Старший сын Уильям объявил о своей помолвке с американкой Сарой Седжвик.
– Я очень, очень этому рад, – сказал Чарлз. – Уильяму тридцать восемь лет, и я уж думал, что он останется холостяком.
Уильям, живший в Саутгемптоне, упал с лошади. Доктор Эндрю Кларк высказал предположение о возможном сотрясении мозга. Горас, которому было уже двадцать шесть лет, ухаживал за братом и исполнял роль секретаря, отвечая на деловые письма. Почти одновременно Ленард, строивший форты для Британской империи, упал на теннисном корте и так сильно расшиб коленку, что несколько дней пролежал в постели. За Ленардом ухаживала Элизабет. В Лондоне заболел Личфилд, Генриетта ухаживала за своим мужем так же заботливо и преданно, как мать за отцом. Эмма хвалила Генриетту.
– Ничто так не сближает, как болезни, – сказала она. Но самое большое переживание выпало на долю Эммы.
Многие годы у нее были самые лучшие отношения с местным священником. Вместе с преподобным мистером Инне-сом они занимались всевозможными приходскими делами, местной школой, помогали беднякам; с преподобным Генри Пауэлом, сменившим мистера Иннеса, она тоже ладила. Но с последним священником – преподобным Джорджем Финденом она никак не могла найти общего языка. Он был тори и выступал против всего, что всегда отстаивали Веджвуды и Дарвины. На все приходские дела в Дауне у них с Финденом были противоположные точки зрения. Они так ссорились на местных собраниях, что Эмма перестала их посещать. И вот на днях преподобный Фин-ден совершил вопиющую бестактность. Читая в воскресенье утреннюю проповедь, он позволил себе напасть на Дарвина и его сочинения в присутствии Эммы и Элизабет.
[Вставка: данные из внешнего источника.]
-- ==== Sys2Proof/Machine/Intake.lean ====
section
/-!
DEFINITION. The intake commands `NOP`, `CLR` and `PUSH` (spec 40_intake.md).
-/

namespace Sys2Proof.Machine

/-- `NOP` (40_intake.md R80): the response 0x0000 and nothing else. -/
def execNop (s : State) : Host.Outcome State Fault Refusal :=
  .next (s.respond (.value 0x00))

/-- `CLR` (40_intake.md R81): the reset state, and the response 0x0000. -/
def execClr (s : State) : Host.Outcome State Fault Refusal :=
  .next (s.clearBlock.respond (.value 0x00))

/-- `PUSH b`, buffer not full (40_intake.md R82, R84): append the byte, drop every result, answer the new
count. -/
def State.pushByte (s : State) (b : Byte) : State :=
  let t := (s.append b).clearResults
  t.respond (.value (t.cnt.setWidth 8))

/-- `PUSH b`, buffer full (40_intake.md R83): the byte is dropped, `OVF` is set. -/
def State.pushFull (s : State) : State := s.setOvf.respond (.refuse .eFull)

/-- `PUSH b` (40_intake.md R82, R83). Intake does not look at the byte (R85). -/
def execPush (b : Byte) (s : State) : Host.Outcome State Fault Refusal :=
  if s.count < fpcv.maxf then .next (s.pushByte b) else .next s.pushFull

end Sys2Proof.Machine
end

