/-! ### Pushes on a full buffer (40_intake.md R83) -/

/-- However many bytes are pushed on a full buffer, all are dropped, and one is enough to set `OVF`. -/
theorem foldInstrs_push_of_full {s : State} (hfull : 64 ≤ s.count) (c : Byte) (cs : List Byte) :
    foldInstrs ((c :: cs).map Instr.push) s = .next s.pushFull := by
  induction cs generalizing s c with
  | nil => exact (foldInstrs_singleton _ s).trans (exec_push_of_le s c hfull)
  | cons d ds ih =>
    rw [List.map_cons, foldInstrs_cons_of_next (exec_push_of_le s c hfull)]
    exact ih (s := s.pushFull) hfull d

/-- From every state, a command after `CLR` and the pushes of more than 64 bytes finds the first 64 held and
`OVF` set. -/
theorem foldInstrs_clr_push_of_lt (s : State) {bs : List Byte} (hlong : 64 < bs.length) :
    ∃ t, t.Holds (bs.take 64) ∧ t.ovf = true ∧
      ∀ i, foldInstrs (.clr :: (bs.map Instr.push ++ [i])) s = exec i t := by
  have hlen : (bs.take 64).length = 64 := List.length_take_of_le hlong.le
  obtain ⟨u, hfits, hholds, -⟩ :=
    foldInstrs_push (s := s.clearBlock.respond (.value 0x00)) s.clearBlock_holds (bs.take 64)
      (by simp [hlen])
  have hfull : 64 ≤ u.count := (hholds.1.trans hlen).ge
  have hdrop : foldInstrs ((bs.drop 64).map Instr.push) u = .next u.pushFull := by
    rw [List.drop_eq_getElem_cons hlong]
    exact foldInstrs_push_of_full hfull _ _
  refine ⟨u.pushFull, hholds, rfl, fun i => ?_⟩
  have hsplit : bs.map Instr.push = (bs.take 64).map Instr.push ++ (bs.drop 64).map Instr.push := by
    rw [← List.map_append, List.take_append_drop]
  rw [foldInstrs_cons_of_next (exec_clr s), hsplit, List.append_assoc, foldInstrs_append, hfits]
  show foldInstrs (_ ++ [i]) u = _
  rw [foldInstrs_append, hdrop]
  exact foldInstrs_singleton i _

/-- From every state, `CLR`, the pushes of more than 64 bytes and `VAL` judge the first 64. -/
theorem foldInstrs_clr_push_val_of_lt (s : State) (e : Byte) {bs : List Byte} (hlong : 64 < bs.length) :
    ∃ t v, foldInstrs (.clr :: (bs.map Instr.push ++ [.val e])) s = .next t ∧
      decodeReply e (bytesOf (bs.take 64)) 64 = some v ∧
      t.Holds (bs.take 64) ∧ t.status = v.status ∧ t.ovf = true := by
  have hlen : (bs.take 64).length = 64 := List.length_take_of_le hlong.le
  obtain ⟨u, hholds, hovf, hrun⟩ := foldInstrs_clr_push_of_lt s hlong
  obtain ⟨t, v, hval, hv, hkeep, hst, -, -, ho, -⟩ := hholds.exec_val hlen.le e
  rw [hlen] at hv
  exact ⟨t, v, (hrun _).trans hval, hv, hkeep, hst, ho.trans hovf⟩

/-! ### Replies at and beyond the limit -/

/-- A reply has at most 252 data bytes. -/
theorem length_le_of_makeReply {rc o : Byte} {P F : List Byte} (h : makeReply rc o P = some F) :
    P.length ≤ 252 :=
  Nat.not_lt.1 fun hlt => by simp [makeReply, Nat.not_le.2 hlt] at h

/-- The first 64 bytes of a longer reply declare more bytes than they are: check 2 fails, whatever opcode is
expected (41_validate.md R96). -/
theorem decodeReply_take_makeReply {rc o : Byte} {P F : List Byte} (h : makeReply rc o P = some F)
    (hlong : 64 < F.length) (e : Byte) :
    decodeReply e (bytesOf (F.take 64)) 64 = some (.error .stLength) := by
  have hle := length_le_of_makeReply h
  rw [makeReply_of_le hle] at h
  obtain ⟨c, -, rfl⟩ := (appendChecksum_eq_some_iff _ _).1 h
  have hdecl : (BitVec.ofNat 8 (3 + P.length)).toNat = 3 + P.length := Nat.mod_eq_of_lt (by omega)
  have hdata : 58 ≤ P.length := by simpa using hlong
  exact decodeReply_bad_length (by decide) rfl rfl rfl (.inl (by omega))

/-! ### The obligations -/

/-- Settles O7: the two states differ in the response word alone, which no command sees. -/
theorem resetLooksLikeClear : Obligations.ResetLooksLikeClear := by
  rintro s _ _ ⟨⟩ ⟨⟩
  refine ⟨rfl, fun i => ?_⟩
  rw [← resetEvent_respond, exec_respond]

/-- Settles O53: `VAL` judges the first 64 bytes; of a longer reply these fail check 2, and of a 64-byte reply
with a stray byte after it they are the reply. -/
theorem bytesBeyondLimitDropped : Obligations.BytesBeyondLimitDropped := by
  refine ⟨fun s e _ => foldInstrs_clr_push_val_of_lt s e, fun s o rc P F hF hlong => ?_,
    fun s o x P F hF hlen => ?_⟩
  · obtain ⟨t, v, hrun, hv, -, hst, -⟩ := foldInstrs_clr_push_val_of_lt s o hlong
    cases hv.symm.trans (decodeReply_take_makeReply hF hlong o)
    exact ⟨t, hrun, hst⟩
  · have hlong : 64 < (F ++ [x]).length := by simp [hlen]
    obtain ⟨t, v, hrun, hv, -, hst, hovf⟩ := foldInstrs_clr_push_val_of_lt s o hlong
    have hreply := decodeReply_makeReply (length_le_of_makeReply hF) hF
    rw [List.take_left' hlen, ← hlen] at hv
    cases hv.symm.trans hreply
    exact ⟨t, hrun, hovf, hst⟩

end Sys2Proof.Machine
end

-- ==== the proofs of the statements of the family other ====
section
/-!
PROOFS. The statements that cut across the spec's files: decoding and encoding, the step and its invariants,
the frames of the commands, what cannot be observed, the whole exchange and the assembler. The lemmas come
first, in the order of the model's definitions; each obligation is assembled from them at the end.
-/

namespace Sys2Proof

/-! ### Decoding and encoding (30_encoding.md R62, R65) -/

/-- The numbers of the named registers are those below 7, so a well-formed register is found by its number. -/
theorem Reg.ofNumber_number {r : Reg} (h : r.wf = true) : Reg.ofNumber r.number = r := by
  cases r with
  | reserved n => exact Reg.ofNumber_of_seven_le (of_decide_eq_true h)
  | _ => rfl

theorem Reg.wf_ofNumber (n : Byte) : (Reg.ofNumber n).wf = true := by
  cases hr : Reg.ofNumber n with
  | reserved m => exact decide_eq_true (Reg.seven_le_of_ofNumber hr)
  | _ => rfl

theorem decodeOp_op_arg {i : Instr} (h : i.wf = true) : decodeOp i.op i.arg = .ok i := by
  cases i with
  | rdr r => exact congrArg (fun r => Except.ok (Instr.rdr r)) (Reg.ofNumber_number h)
  | _ => rfl

theorem decode_encode {i : Instr} (h : i.wf = true) : decode (encode i) = .ok i :=
  (decode_word i.op i.arg).trans (decodeOp_op_arg h)

theorem wf_of_decode {cw : CommandWord} {i : Instr} (h : decode cw = .ok i) : i.wf = true := by
  cases i with
  | rdr r =>
    cases r with
    | reserved n => exact decide_eq_true (seven_le_of_decode_reserved h)
    | _ => rfl
  | _ => rfl

/-! ### The opcode map (30_encoding.md B.2) -/

/-- The row of the opcode map a command stands in; `mem_opcodeMap_selects_iff` says that it is the one row the
command's words select. -/
def Instr.row : Instr → OpRow
  | .nop => ⟨"NOP", 0x0000, 0xFFFF⟩
  | .clr => ⟨"CLR", 0x1000, 0xFFFF⟩
  | .push _ => ⟨"PUSH", 0x2000, 0xFF00⟩
  | .val _ => ⟨"VAL", 0x3000, 0xFF00⟩
  | .rdp _ => ⟨"RDP", 0x4000, 0xFF00⟩
  | .rdb _ => ⟨"RDB", 0x5000, 0xFF00⟩
  | .rdr _ => ⟨"RDR", 0x6000, 0xFF00⟩

theorem Instr.row_mem (i : Instr) : i.row ∈ opcodeMap := by
  cases i <;> simp [Instr.row, opcodeMap]

theorem Instr.row_mnemonic (i : Instr) : i.row.mnemonic = i.mnemonic := by cases i <;> rfl

/-- The mask of a command with an operand leaves the operation of a word whose bits below it are clear. -/
theorem word_and_mask (op : BitVec 4) (arg : Byte) :
    ((op.setWidth 16 <<< 12) ||| arg.setWidth 16) &&& (0xFF00 : CommandWord) = op.setWidth 16 <<< 12 := by
  rw [BitVec.and_or_distrib_right, arg_and_mask]
  refine BitVec.or_zero.trans ?_
  revert op
  decide

/-- A command's word selects the command's row. -/
theorem Instr.row_selects (i : Instr) : i.row.selects (encode i) = true := by
  cases i with
  | nop | clr => rfl
  | push b => exact beq_iff_eq.2 (word_and_mask 0x2 b)
  | val e => exact beq_iff_eq.2 (word_and_mask 0x3 e)
  | rdp k => exact beq_iff_eq.2 (word_and_mask 0x4 k)
  | rdb k => exact beq_iff_eq.2 (word_and_mask 0x5 k)
  | rdr r => exact beq_iff_eq.2 (word_and_mask 0x6 r.number)

theorem opField_and_mask (cw : CommandWord) : opField (cw &&& 0xFF00) = opField cw := by
  rw [opField, BitVec.extractLsb'_and]
  exact BitVec.and_allOnes
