-- ==== Sys2Proof/Word.lean ====
section
/-! DEFINITION. The plainest types of the model: a field of a register, a row of a register table, the fabric ports,
and two's complement.

A register of the TS44 is 32 bits wide and is held by its fields (R12): a field has an address (the BAR0 byte address of
R69), its lowest bit, its width and its reset value. A LO/HI pair of R72 is one field of up to 64 bits at the address of
its LO word. A field's content is a natural number below 2 to its width; a signed field holds two's complement. -/
namespace Sys2Proof

/-- A field of a register: BAR0 byte address of the register (R69), lowest bit, width, reset value. -/
structure Fld where
  addr : Nat
  lo : Nat
  w : Nat
  reset : Nat
  deriving DecidableEq, Repr

/-- One number for the place of a field: two fields with different keys are different storage. -/
def Fld.key (f : Fld) : Nat := f.addr * 32 + f.lo

/-- The largest value a field holds. -/
def Fld.top (f : Fld) : Nat := 2 ^ f.w - 1

/-- The page a field belongs to (R69). -/
def Fld.page (f : Fld) : Nat := f.addr / 4096

/-- The byte offset of a field's register in its page (R69). -/
def Fld.off (f : Fld) : Nat := f.addr % 4096

/-- The register types of R12. slrw is SL while the unit's chapter says so and RW otherwise; rws and wos are RW and WO
registers that only the STC may write (R452, R462, R463, R483). -/
inductive RegTy where
  | rw | ro | w1c | wo | rwc | tk | sl | slrw | rws | wos
  deriving DecidableEq, Repr

/-- One row of a register table: the field at the row's first instance and index, which word of the field the row shows
(0 the whole field, 1 the LO word, 2 the HI word of a pair), the strides and counts of up to two array indices, the type,
the stated range, and the reset value per index where the instances differ. -/
structure Row where
  f : Fld
  word : Nat
  s1 : Nat
  n1 : Nat
  s2 : Nat
  n2 : Nat
  ty : RegTy
  vmin : Nat
  vmax : Nat
  resets : List Nat := []
  deriving DecidableEq, Repr

/-- The three fabric ports that write registers (04_register_pages.md, "The BAR0 window"). -/
inductive Port where
  | pcie | stc | twi
  deriving DecidableEq, Repr

/-- The code of a port in OWNER and WRITER fields (R73, R74): 0b01 PCIe, 0b10 STC, 0b11 two-wire. -/
def Port.code : Port → Nat
  | .pcie => 1
  | .stc => 2
  | .twi => 3

/-- The index of a port's own window in the pages that give each port one (R48, R202, R453). -/
def Port.window : Port → Nat
  | .pcie => 0
  | .stc => 1
  | .twi => 2

/-- The three variants of R2, fused into one die. -/
inductive Variant where
  | ts4410 | ts4320 | ts4210
  deriving DecidableEq, Repr

/-- The signed value of a w-bit two's complement word. -/
def toSigned (w v : Nat) : Int :=
  if 2 ^ w ≤ 2 * v then (v : Int) - (2 : Int) ^ w else (v : Int)

/-- The w-bit two's complement word of a signed value. -/
def ofSigned (w : Nat) (i : Int) : Nat := (i % (2 : Int) ^ w).toNat

/-- Bit b of a number. -/
def bit (v b : Nat) : Bool := v / 2 ^ b % 2 == 1

/-- Bits hi..lo of a number. -/
def bits (v hi lo : Nat) : Nat := v / 2 ^ lo % 2 ^ (hi + 1 - lo)

/-- 1 for true and 0 for false. -/
def b2n (b : Bool) : Nat := if b then 1 else 0

/-- The bits of a that are not in b. -/
def clearBits (a b : Nat) : Nat := a - (a &&& b)

/-- The number of phase steps in a frame (R26). -/
def frameSteps : Nat := 40000

/-- The number of frames in a management tick (R15). -/
def tickFrames : Nat := 25

/-- The number of phase steps in a management tick. -/
def tickSteps : Nat := 1000000

/-- The number of phase steps in one second. -/
def secondSteps : Nat := 400000000

/-- The 64-bit register form of an SC counted in phase steps: frame in 63:16, phase in 15:0 (R26). -/
def scReg (n : Nat) : Nat := n / frameSteps * 65536 + n % frameSteps

/-- The phase-step count of an SC in register form. -/
def scSteps (v : Nat) : Nat := v / 65536 * frameSteps + v % 65536

/-- n / d to the nearest integer, halves away from zero (R288); d is positive. -/
def roundDiv (n : Int) (d : Nat) : Int :=
  let q : Nat := (2 * n.natAbs + d) / (2 * d)
  if n < 0 then -(q : Int) else q

end Sys2Proof
end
Услыхав слова священника, обе женщины поднялись со своей фамильной скамьи и удалились из церкви. Эмма всю дорогу домой не находила слов от возмущения. Распахнув дверь в новый кабинет мужа, она воскликнула:
– Нет, он непроходимый болван! Ноги моей больше не будет в даунской церкви. В то воскресенье я пойду за две мили в Кестон и помолюсь в кестонской церкви.
Разобравшись, в чем дело, Чарлз сказал:
– Я провожу тебя. Ну а как же быть зимой? В дождь и грязь туда трудно добираться. Ты ведь не захочешь, чтобы наш кучер возил нас и в воскресные дни?
Эмма опять возмутилась:
– Если я не могу в воскресенье пройти в непогоду две мили, то какая же я добрая христианка!
Чарлз обнял жену.
– Ты не только добрая христианка, – сказал он, утешая ее, – ты святая мученица. Я так и вижу тебя на арене Колизея в Риме, ты отгоняешь нападающих на тебя львов и кричишь императору, что он подлый язычник.
Немного успокоившись, Эмма поцеловала его в щеку и сказала:
– Ну почему именно нам из всей Англии достался этот ханжа?
Чарлз усмехнулся. Его жена Эмма была такой же рьяной христианкой, как и преподобный Финден; и вот она сражается с ним в защиту своего мужа-вероотступника.